» **What to produce**:
For the word "CcAction", search the records and show each line in which it occurs.

» **Data records**:
-- ==== Sys2Proof/Machine/State.lean ====
section
/-! DEFINITION. Sys2Proof/Machine/State.lean: everything the spec gives the device, as plain data, and the device right after reset. -/

namespace Sys2Proof.Machine
open Sys2Proof

/-! ## Module hardware (chapter 2) -/

/-- The five power states of R51. -/
inductive PowerState where
  | dark | aux | ramp | on | fault
deriving DecidableEq, Repr

/-- What the always-on fault log records (R57, R63). -/
inductive FaultCause where
  | trip (sensor : Nat) | railLost (rail : Nat) | overVoltage | reversed
deriving DecidableEq, Repr

structure FaultEntry where
  cause : FaultCause
  time : Nat
deriving DecidableEq, Repr

/-- The causes of a reset, as the bit numbers of GLB_RESET_CAUSE (R120). -/
inductive ResetCause where
  | powerOn | pin | software | mctp | watchdog
deriving DecidableEq, Repr

/-- A management event that awaits collection over MCTP (R38): an entry of the always-on fault log, a crash dump in a flash slot. -/
inductive MgmtEvent where
  | faultLog | dump (slot : Nat)
deriving DecidableEq, Repr

/-- An asynchronous event as it is held for a function (R93, R95). -/
structure EvRec where
  event : Nat
  code : Nat
  cls : Nat
  block : Nat
  inst : Nat
  fn : Nat
  detail : Nat
  addr : Nat
  time : Nat
deriving DecidableEq, Repr

/-- A message to a core of Boathouse, from the management controller, from a block or from another core (R26, R62, R497, R506): an MCTP message; the MCTP
commands to freeze, to reset and to read a sensor or a dump; a part of a firmware update; the host's answer to a page request or to a translation
request; an event of a block of its role for a function (R496); a flash record that core 4 asks core 0 for: tile states of a cluster (R234), the coefficients of
R478. -/
inductive CoreMsg where
  | mctp (kind : MctpKind) (payload : List Byte)
  | freeze
  | warmReset
  | sensor (i : Nat) (current : Bool) (value : Int)
  | dumpRead (what : DumpSel)
  | update (off : Nat) (data : List Byte) (last : Bool)
  | pri (fn va : Nat) (code : PriCode)
  | ats (fn va : Nat) (whole : Option Nat) (permitted write : Bool)
  | event (dest : Nat) (e : EvRec)
  | recordTiles (nn : Nat)
  | saveCoefs
deriving DecidableEq, Repr

/-- A warm reset in progress (R125): waiting for the write-back of step 1, or the die held in reset. -/
inductive WarmPhase where
  | writeBack | held
deriving DecidableEq, Repr

/-- The module hardware. `alerts`: the management events that hold SMB_ALERT# low (R38); `ledOn`: the cages whose CAGE_LED is on (R42); `lastOn`: the device time
of the last ON second (R57); `mctpHeld`: what the management controller holds for a core that restarts, with the core (R62). -/
structure ModuleHw where
  power : PowerState
  auxIn : Bool
  inputOk : Bool
  lockout : Bool
  lowInput : Bool
  pwrdis : Bool
  modResetLow : Bool
  perstLow : Bool
  bulk : Bool
  railsGood : Nat
  pwrgd : Bool
  smbAddr : Nat
  faultLog : List FaultEntry
  thermalLatch : List Nat
  inputFaultSeen : Bool
  dieHeld : Bool
  warm : Option (ResetCause × WarmPhase)
  freezeIgnored : Bool
  crewTimeLost : Bool
  cageSuspended : List Nat
  alerts : List MgmtEvent
  ledOn : List Nat
  lastOn : Nat
  mctpHeld : List (Nat × CoreMsg)
deriving DecidableEq, Repr

/-! ## Host interface (chapter 3) -/

/-- A line of the coherent cache (R81): the function whose address space it belongs to, whether the device has written into it since it was fetched or last
written back, and its 64 bytes. -/
structure CcLine where
  fn : Nat
  dirty : Bool
  data : List Byte
deriving DecidableEq, Repr

/-- The actions that a write-back of R83 must complete first. -/
inductive CcAction where
  | disable | wbInv | idle | warm
deriving DecidableEq, Repr

/-- A probe on the link (R100): its issue time, and the descriptor whose completion entry waits for it. -/
structure Probe where
  issued : Nat
  op : Option Nat
deriving DecidableEq, Repr

/-- An MSI-X table entry (R90). -/
structure Msix where
  addr : Nat
  data : Nat
  masked : Bool
  pending : Bool
deriving DecidableEq, Repr

structure Hif where
  training : Bool
  refOther : Bool
  prevWidth : Nat
  prevSpeed : Nat
  lines : Tab CcLine
  ccActions : List CcAction
  probes : List Probe
  visible : Nat
  writesSinceProbe : Bool
  lastNonSnoop : Nat
  msix : Tab Msix
deriving DecidableEq, Repr

/-- The undelivered event records of a function, oldest first, and whether one was lost (R95). -/
structure FnEvents where
  held : List EvRec
  lost : Bool
deriving DecidableEq, Repr

/-! ## Idle states (chapter 4) -/

structure Idle where
  goal : Nat
  abandon : Bool
  clustersUp : List Nat
  selfRefresh : Bool
deriving DecidableEq, Repr

/-! ## Cox: chains and admitted descriptors (chapter 5) -/

/-- The state of an admitted descriptor: admitted, running, ended. -/
inductive OpSt where
  | admitted | running | done
deriving DecidableEq, Repr

/-- An admitted descriptor. `early`: it ended at admission and was not executed (R146); `issued`: no completion entry will be written for it; `est`: Cox's estimate of its
tile-cycles and DRAM bytes (R270); `fresh`: its phase was present on no cluster when Cox reported it (R484); `store`: the descriptor before it in its chain is an
attend with TO_REDUCTION (R425). -/
structure Op where
  fn : Nat
  src : Source
  seq : Word
  queue : Nat
  desc : Desc
  chain : Nat
  pos : Nat
  st : OpSt
  status : Nat
  result : Nat
  issued : Bool
  progress : Nat
  early : Bool
  waitFault : Bool
  nonSnoop : Bool
  cached : Bool
  probe : Nat
  est : Nat × Nat
  fresh : Bool
  store : Bool
  aux : List Nat
deriving DecidableEq, Repr

/-- A chain (R152 to R154). `start`: when its first descriptor was admitted (R490); `last`: the sequence of its last admitted descriptor, and that descriptor. -/
structure Chain where
  fn : Nat
  src : Source
  coalesce : Bool
  count : Nat
  lastSeen : Bool
  cut : Option Nat
  cutStatus : Nat
  fail : Option Nat
  alone : Bool
  start : Nat
  last : Option (Word × Desc)
deriving DecidableEq, Repr

/-- A descriptor that waits for admission, with what its completion entry reports. -/
structure Waiting where
  seq : Word
  queue : Nat
  desc : Desc
  endsBatch : Bool
deriving DecidableEq, Repr

/-- An admission queue (R29): its prefetch cache or submitted slots, the fetch in flight, the open chain, whether it is discarding to the
next LAST (R153), and, for the completion queue of the same page, its entries not yet announced (R158) and since when an entry waits for space (R157). -/
structure Queue where
  cache : List Waiting
  fetch : Option Nat
  chain : Option Nat
  discarding : Bool
  submits : Nat
  unannounced : Nat
  stalled : Option Nat
deriving DecidableEq, Repr

/-! ## Translation (chapter 6) -/

/-- Where a TLB entry points (R173). -/
inductive TlbTarget where
  | device (frame : Nat) | hostAt (addr : Nat) | hostUntranslated
deriving DecidableEq, Repr

structure TlbEntry where
  fn : Nat
  gib : Bool
  page : Nat
  target : TlbTarget
  read : Bool
  write : Bool
  shared : Bool
deriving DecidableEq, Repr

/-- Who waits on a fault: a descriptor, by an engine or by Cox itself (R244), a ring's fetch, an event or completion write of a page, the
write of a SEND into a posted receive buffer (R349), any other remote packet. -/
inductive Waiter where
  | op (id : Nat) | cox (id : Nat) | fetch (fn ring : Nat) | entry (src : Source) | event (fn : Nat) | recv (id : Nat) | remote
deriving DecidableEq, Repr

inductive FaultSt where
  | queued | requested | migrating
deriving DecidableEq, Repr

structure FaultQ where
  fn : Nat
  page : Nat
  gib : Bool
  va : Nat
  write : Bool
  prefer : Bool
  st : FaultSt
  waiters : List Waiter
  since : Nat
deriving DecidableEq, Repr

/-- An access that stalls its engine (R180). `cluster`: the cluster whose DMA engine made it, which stalls with the cluster's queue behind it. -/
structure Stall where
  fn : Nat
  va : Nat
  write : Bool
  prefer : Bool
  gib : Bool
  waiter : Waiter
  cluster : Option Nat
  since : Nat
deriving DecidableEq, Repr
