-- ==== Sys2Proof/Machine/Tiles.lean ====
section
/-! DEFINITION. Sys2Proof/Machine/Tiles.lean: tile blocks, checking, retirement and restore of tiles (chapter 07), and the dispatch of work units (R267, R268). -/

namespace Sys2Proof.Machine
open Sys2Proof

/-! ## Tiles -/

def tileKey (nn t : Nat) : Nat := 4 * nn + t

def State.tileAt (s : State) (nn t : Nat) : Tile := (s.tiles.tile.look (tileKey nn t)).getD ⟨[], none, [], false, [], 0⟩

def State.putTile (s : State) (nn t : Nat) (x : Tile) : State := { s with tiles := { s.tiles with tile := s.tiles.tile.put (tileKey nn t) x } }

/-- R236: RETIRED of a tile. -/
def State.tileRetired (s : State) (nn t : Nat) : Bool := s.getB (R.CLS_TILE_STATE nn) (4 * t)
def State.tileTesting (s : State) (nn t : Nat) : Bool := s.getB (R.CLS_TILE_STATE nn) (4 * t + 2)

/-- The 64 tiles. -/
def allTiles : List (Nat × Nat) := (List.range 64).map (fun i => (i / 4, i % 4))

def State.activeTiles (s : State) : List (Nat × Nat) := allTiles.filter (fun x => !s.tileRetired x.1 x.2)

def State.lastActive (s : State) (nn t : Nat) : Bool := s.activeTiles.all (fun x => x == (nn, t))

/-- A work-unit queue's depth in CLSnn_QUEUE_DEPTH, and BUSY of STATUS (R275). -/
def State.noteUnits (s : State) (nn t : Nat) : State :=
  let x := s.tileAt nn t
  (s.setF (R.CLS_QUEUE_DEPTH nn) (8 * t) 8 x.units.length).setB (statusK (clsPage nn)) t x.busy

/-- Set a tile's queue of units, and whether the one at its head runs. -/
def State.setUnits (s : State) (nn t : Nat) (l : List (Nat × Nat)) (busy : Bool) : State :=
  (s.putTile nn t { s.tileAt nn t with units := l, busy := busy && !l.isEmpty }).noteUnits nn t

/-- Place a unit on a tile's queue, at its head for a block moved by R229. -/
def State.addUnit (s : State) (nn t : Nat) (u : Nat × Nat) (atHead : Bool) : State :=
  let x := s.tileAt nn t
  if atHead then s.setUnits nn t (u :: x.units) false else s.setUnits nn t (x.units ++ [u]) x.busy

/-- A unit leaves a tile's queue. -/
def State.dropUnit (s : State) (nn t : Nat) (u : Nat × Nat) : State :=
  let x := s.tileAt nn t
  s.setUnits nn t (x.units.erase u) (x.busy && x.units.head? ≠ some u)

/-- R268: a tile can take a unit: active, with fewer than 16 queued (R267), its cluster's supply on, not under test. -/
def State.tileTakes (s : State) (nn t : Nat) : Bool :=
  !s.tileRetired nn t && (s.tileAt nn t).units.length < 16 && s.idle.clustersUp.contains nn && s.pwr.testing ≠ some (tileKey nn t)

/-- A message goes into the mailbox of a pair of cores (R497). One that waits there already says the same. -/
def State.toMail (s : State) (src dst : Nat) (m : CoreMsg) : State :=
  let l := (s.fwc.mail.look (6 * src + dst)).getD []
  if m ∈ l then s else { s with fwc := { s.fwc with mail := s.fwc.mail.put (6 * src + dst) (l ++ [m]) } }

/-- R234: the tile states of a cluster go into the configuration region of flash, for the next boot. -/
def State.saveTiles (s : State) (nn : Nat) : State :=
  { s with flash := { s.flash with tileState := s.flash.tileState.put nn (s.rd (R.CLS_TILE_STATE nn) &&& 0x13333) } }

/-- R234: the power and thermal core has the tile states recorded. That is core 4, and core 0 does every flash write (R496): the record waits for either that is not
up (R241, R506). -/
def State.recordTiles (s : State) (nn : Nat) : State :=
  if !s.coreUp 4 then s.toInbox 4 (.recordTiles nn)
  else if !s.coreUp 0 then s.toMail 4 0 (.recordTiles nn)
  else s.saveTiles nn

/-- A unit that no tile can take goes back to Cox, to be dispatched again. -/
def State.undispatch (s : State) (u : Nat × Nat) : State :=
  { s with tiles := { s.tiles with dispatched := s.tiles.dispatched.upd u.1 (fun l => l.erase u.2) } }

/-- R233: queued units of a retired tile go to other tiles that can take them (R267). -/
def State.moveUnits (s : State) (nn t : Nat) : List (Nat × Nat) → State
  | [] => s
  | u :: r =>
    match (s.dropUnit nn t u).pick (allTiles.filter (fun x => s.tileTakes x.1 x.2)) with
    | (none, s) => (s.undispatch u).moveUnits nn t r
    | (some x, s) => (s.addUnit x.1 x.2 u false).moveUnits nn t r

/-! ## The limit of a cluster's clock (R22, R233, R472) -/

/-- R22, R472: the fused maximum frequency of a tile, between 950 and 1,100 MHz. -/
def fusedFmax (t : Nat) : Nat := 950 + 10 * (Config.fusedFmax t % 16)

/-- R472: the current maximum frequency, never above the fused one. -/
def State.tileFmax (s : State) (t : Nat) : Nat := min (fusedFmax t) ((s.flash.fmax.look t).getD (fusedFmax t))

/-- R22, R233: the lowest current maximum frequency among the cluster's active tiles; 0 for a gated cluster. -/
def State.clusterLimit (s : State) (c : Nat) : Nat :=
  match (List.range 4).filter (fun t => !s.tileRetired c t) with
  | [] => 0
  | t :: r => (t :: r).foldl (fun m u => min m (s.tileFmax (4 * c + u))) (s.tileFmax (4 * c + t))

def State.clockOf (s : State) (c : Nat) : Nat := (s.pwr.clock.look c).getD 600
def State.targetOf (s : State) (c : Nat) : Nat := (s.pwr.target.look c).getD 600

/-- What PWR_CLUSTER_CLOCK shows. -/
def State.noteClock (s : State) (c : Nat) : State :=
  s.wr (R.PWR_CLUSTER_CLOCK c)
    (word (s.clockOf c + 65536 * s.clusterLimit c + 2 ^ 27 * b2n (s.pwr.stretched.contains c) + 2 ^ 28 * b2n (s.clockOf c != s.targetOf c)))

/-- R233: retire a tile: its state, the cluster's gating, and INT_STATUS.RETIRED. -/
def State.retireTile (s : State) (nn t : Nat) (byManager : Bool) : State :=
  let k := R.CLS_TILE_STATE nn
  let s := (s.setB k (4 * t) true).setB k (4 * t + 1) byManager
  let s := if (List.range 4).all (fun i => s.tileRetired nn i) then s.setB k 16 true else s
  let s := s.moveUnits nn t (s.tileAt nn t).units
  ((s.noteClock nn).raiseInt (clsPage nn) 1).recordTiles nn

/-- R232, R233: an automatic retirement, withheld for the last active tile. -/
def State.autoRetire (s : State) (nn t : Nat) : State :=
  if s.lastActive nn t then s.logEvent 0 (clsPage nn) 0x07 clsDevice nn 0 noTags 0 t
  else (s.retireTile nn t false).logEvent 0 (clsPage nn) 0x03 clsDevice nn 0 noTags 0 t

/-- An automatic retirement by a block under way: the block's unit is none of the queued ones, and stays where the retirement is withheld. -/
def State.retireUnder (s : State) (nn t : Nat) (u : Nat × Nat) : State :=
  let s := (s.dropUnit nn t u).autoRetire nn t
  if s.tileRetired nn t then s else s.addUnit nn t u true

/-- R232, R238: the tile's mismatches within WINDOW_MS have reached COUNT; a window of 0 counts all since boot or restore. -/
def State.limitReached (s : State) (nn t : Nat) : Bool :=
  let c := s.getF (R.CLS_RETIRE_LIMIT nn) 0 8
  let w := s.getF (R.CLS_RETIRE_LIMIT nn) 16 16
  let n := ((s.tileAt nn t).mismatches.filter (fun x => w = 0 || s.uptime - x ≤ w * 1000000)).length
  c ≠ 0 && c ≤ n

/-! ## Tile blocks -/

/-- R229, step 1, R240: count and log a mismatch of a tile. Injected ones do not count toward retirement (R232). -/
def State.noteMismatch (s : State) (nn t fn : Nat) (tags : Tags) (f : TileFault) (injected : Bool) : State :=
  let s := (s.bump (R.CLS_CHECK_COUNT nn t)).count 7 nn 0x05 fn (some tags) 1
  let s := (s.raiseInt (clsPage nn) 0).logErr (clsPage nn) (if f.exponent then 0x02 else 0x01) clsDevice fn tags 0
    (t + 16 * f.step + 4096 * f.row)
  let x := s.tileAt nn t
  if injected then s else s.putTile nn t { x with mismatches := s.uptime :: x.mismatches }

/-! ## Retirement and restore by the manager -/

/-- R237: RETIRE of one tile. -/
def State.managerRetire (s : State) (nn t : Nat) : State :=
  if s.tileRetired nn t then s
  else if s.lastActive nn t then s.logErr (clsPage nn) 0x06 clsDevice 0 noTags 0 t
  else (s.retireTile nn t true).event 0 (clsPage nn) 0x0002 1 clsDevice nn 0 0 0

/-! ## The runs of a tile block -/

/-- What a run of a block comes to: a fault that the checks see, with whether it was injected; or its end, with the row that an error the checks do not see has
spoilt (R227). -/
inductive RunEnd where
  | fault (f : TileFault) (injected : Bool)
  | ended (bad : Option Nat)
deriving DecidableEq, Repr

/-- A block's group steps and rows, in which an injection strikes. -/
structure BlockShape where
  steps : Nat
  rows : Nat
deriving DecidableEq, Repr

/-- One run of a block on a tile: a fault of its own, or the armed injection (R239), whose step and row are free values. A fault that coincides with the injection
counts as one mismatch, a real one (R241). `first`: a same-tile retry may follow, for which TWICE stays armed; `retry`: this is that retry. -/
def State.blockRun (s : State) (nn t : Nat) (z : BlockShape) (first retry : Bool) (own : Option TileFault) : RunEnd × State :=
  let x := s.tileAt nn t
  let inj := match x.inject with | some (e, tw) => if !retry || tw then some e else none | none => none
  let s := match x.inject with
    | some (_, tw) => if first && tw then s else s.putTile nn t { x with inject := none }
    | none => s
  match (own.filter (fun f => faultSeen f)), inj with
  | some f, _ => (.fault f false, s)
  | none, some e => let r := s.free; (.fault ⟨e, r.1 % max 1 z.steps, r.1 / 16 % max 1 z.rows, 1⟩ true, r.2)
  | none, none => (.ended ((own.filter (fun f => f.err ≠ 0)).map TileFault.row), s)

/-- An injection that was armed for a retry that does not run is spent (R229, R239). -/
def State.spendInject (s : State) (nn t : Nat) : State :=
  match (s.tileAt nn t).inject with
  | some _ => s.putTile nn t { s.tileAt nn t with inject := none }
  | none => s

/-- How a tile block ends: committed by a tile, with the row that an unseen error has spoilt; not recovered, on a tile (R229, step 4). -/
inductive BlockEnd where
  | commits (nn t : Nat) (bad : Option Nat)
  | fails (nn t : Nat)
deriving DecidableEq, Repr

/-- What a block carries through its runs: its function, its unit, its descriptor's tags and its shape. -/
structure BlockOf where
  fn : Nat
  u : Nat × Nat
  tags : Tags
  z : BlockShape
deriving DecidableEq, Repr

» **Result for this task**:
inductive CcAction where
  ccActions : List CcAction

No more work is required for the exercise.